* _What the task requires_
Output every line from the beginning of the records through the line that contains "x) && pairs r xs", exactly as it appears.

Saved data entries
/-- The entry width of a section type; 0 where records vary or COUNT is not a count of bytes. -/
def entryWidth (t : Nat) : Nat :=
  match t with
  | 1 => 128
  | 2 => 512
  | 3 => 288
  | 4 => 16
  | 6 => 32
  | 7 => 4
  | 8 => 32
  | 9 => 16
  | 10 => 4
  | 11 => 64
  | 12 => 24
  | _ => 0

/-- A section lies where R177 allows and its length fits its count. -/
def DirEntry.ok (d : DirEntry) (len : Nat) : Bool :=
  d.rest && decide (1 ≤ d.typ) && decide (d.typ ≤ 12) && d.off % 4096 == 0 && decide (4096 ≤ d.off)
    && decide (d.off + d.len + 512 ≤ len) && (d.typ == 5 || d.len == d.count * entryWidth d.typ)
    && (d.typ != 1 || d.count == 256)

/-- Two sections neither overlap nor share a type. -/
def DirEntry.apart (a b : DirEntry) : Bool :=
  a.typ != b.typ && (decide (a.off + a.len ≤ b.off) || decide (b.off + b.len ≤ a.off))

/-- A relation holds between every pair of a list, in order. -/
def pairs {α : Type} (r : α → α → Bool) : List α → Bool
  | [] => true
  | x :: xs => xs.all (r x) && pairs r xs

/-- A GROUPS entry (R283, R319): this module is a member, a chain group lists the team's modules, each once. An entry that breaks Table
GRD-1 otherwise fails as well (DESIGN CHOICE, log entry 16). -/
def GroupEntry.ok (e : GroupEntry) (im : TopoImage) : Bool :=
  e.shaped && decide (1 ≤ e.nmem) && decide (e.nmem ≤ 16) && decide (e.role ≤ 1) && e.members.contains im.module
    && e.members.all (fun m => decide (m < 16))
    && (e.role != 1 || (e.nmem == im.teamSize && e.members.eraseDups == e.members && e.members.findIdx (· == im.module) == im.member))

/-- Chain groups list the same modules, and a team of more than one has one (R283, R319). -/
def TopoImage.groupsOk (im : TopoImage) : Bool :=
  let chain := im.groups.filter fun g => g.role == 1
  im.groups.all (fun g => g.ok im) && pairs (fun a b => a.members == b.members) chain
    && (decide (im.teamSize ≤ 1) || !chain.isEmpty)

/-- The pair of formats whose folios a shard of an element format holds (Tables COR-6 and SPR-2). -/
def shardKind (efmt : Nat) : PairKind :=
  if efmt = 9 ∨ efmt = 10 then .mx8 else if efmt = 11 ∨ efmt = 12 then .mx6 else if efmt = 13 then .mx4 else kindOf efmt

/-- The body size *W* of a shard (R252). -/
def shardSize (efmt pattern : Nat) : Nat := folioBytes (shardKind efmt) (pattern % 4 != 0) (pattern % 4 - 1) 0

/-- A SHARDS entry (Table INT-1, R252). -/
def ShardEntry.ok (h : ShardEntry) : Bool :=
  h.accession != 0 && h.accession != BitVec.allOnes 48
    && ((decide (1 ≤ h.efmt) && decide (h.efmt ≤ 4)) || (decide (9 ≤ h.efmt) && decide (h.efmt ≤ 13)))
    && h.shaped && decide (1 ≤ h.count) && h.w == shardSize h.efmt h.pattern

/-- 0x05: reserved bytes and the rules of R177, and of R250, R283 and R319. -/
def State.sectionsOk (s : State) (base : Nat) (im : TopoImage) : Bool :=
  let h := s.imageBytes base 0 4096
  let n := fieldAt h 6 2
  let ds := dirOf h
  decide (1 ≤ n) && decide (n ≤ 32) && zeroAt h 21 3 && zeroAt h 40 8 && zeroAt h (128 + 32 * n) (1024 - 32 * n) && zeroAt h 1152 2944
    && ds.all (fun d => d.ok im.len) && pairs DirEntry.apart ds
    && [1, 2, 3, 4, 5, 10].all (fun t => (sectionOf ds t).isSome)
    && im.groupsOk && im.shards.all ShardEntry.ok

/-- 0x07: opcodes and reserved fields of every command word. -/
def State.cmdsOk (s : State) (base : Nat) (im : TopoImage) : Bool :=
  (entriesOf 16 (im.cmdsLen / 16) (s.imageBytes base im.cmdsOff im.cmdsLen)).all fun b =>
    let w : W128 := BitVec.ofNat 128 (leNat b)
    opDefined (wOpc w) && !reservedBad w

/-- Consecutive numbers of a list rise. -/
def ascends : List Nat → Bool
  | x :: y :: rest => decide (x < y) && ascends (y :: rest)
  | _ => true

/-- 0x08: the slice table of R91 and the reservations of R75. -/
def CoreEntry.ok (e : CoreEntry) : Bool :=
  let on := e.slices.filter fun w => bit w.toNat 31
  let starts := on.map fun w => bits w.toNat 0 15
  (on.isEmpty || (bit ((e.slices.headD 0).toNat) 31 && starts.head? == some 0 && ascends starts))
    && decide (bits e.rsv.toNat 0 3 ≤ 4)
    && decide (bits e.rsv.toNat 0 3 + bits e.rsv.toNat 11 9 + bits e.rsv.toNat 20 9 ≤ 512)

/-- The region number of a region. -/
def RegionEntry.number (r : RegionEntry) : Nat := bits r.rect.toNat 24 8

/-- Two regions share no core, no slice, no stacks byte, no context and no number (R63, R64, R229). -/
def RegionEntry.apart (a b : RegionEntry) : Bool :=
  a.number != b.number
    && (List.range 256).all (fun c => !(inRect a.rect.toNat c && inRect b.rect.toNat c))
    && a.slices.all (fun x => !b.slices.contains x)
    && a.stackRanges.all (fun x => b.stackRanges.all fun y => decide (x.2 < y.1) || decide (y.2 < x.1))
    && a.ctxs.all (fun x => b.ctxs.all fun y => decide (x.2 < y.1) || decide (y.2 < x.1))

* _Result for this task_
/-- The entry width of a section type; 0 where records vary or COUNT is not a count of bytes. -/
def entryWidth (t : Nat) : Nat :=
  match t with
  | 1 => 128
  | 2 => 512
  | 3 => 288
  | 4 => 16
  | 6 => 32
  | 7 => 4
  | 8 => 32
  | 9 => 16
  | 10 => 4
  | 11 => 64
  | 12 => 24
  | _ => 0

/-- A section lies where R177 allows and its length fits its count. -/
def DirEntry.ok (d : DirEntry) (len : Nat) : Bool :=
  d.rest && decide (1 ≤ d.typ) && decide (d.typ ≤ 12) && d.off % 4096 == 0 && decide (4096 ≤ d.off)
    && decide (d.off + d.len + 512 ≤ len) && (d.typ == 5 || d.len == d.count * entryWidth d.typ)
    && (d.typ != 1 || d.count == 256)

/-- Two sections neither overlap nor share a type. -/
def DirEntry.apart (a b : DirEntry) : Bool :=
  a.typ != b.typ && (decide (a.off + a.len ≤ b.off) || decide (b.off + b.len ≤ a.off))

/-- A relation holds between every pair of a list, in order. -/
def pairs {α : Type} (r : α → α → Bool) : List α → Bool
  | [] => true
  | x :: xs => xs.all (r x) && pairs r xs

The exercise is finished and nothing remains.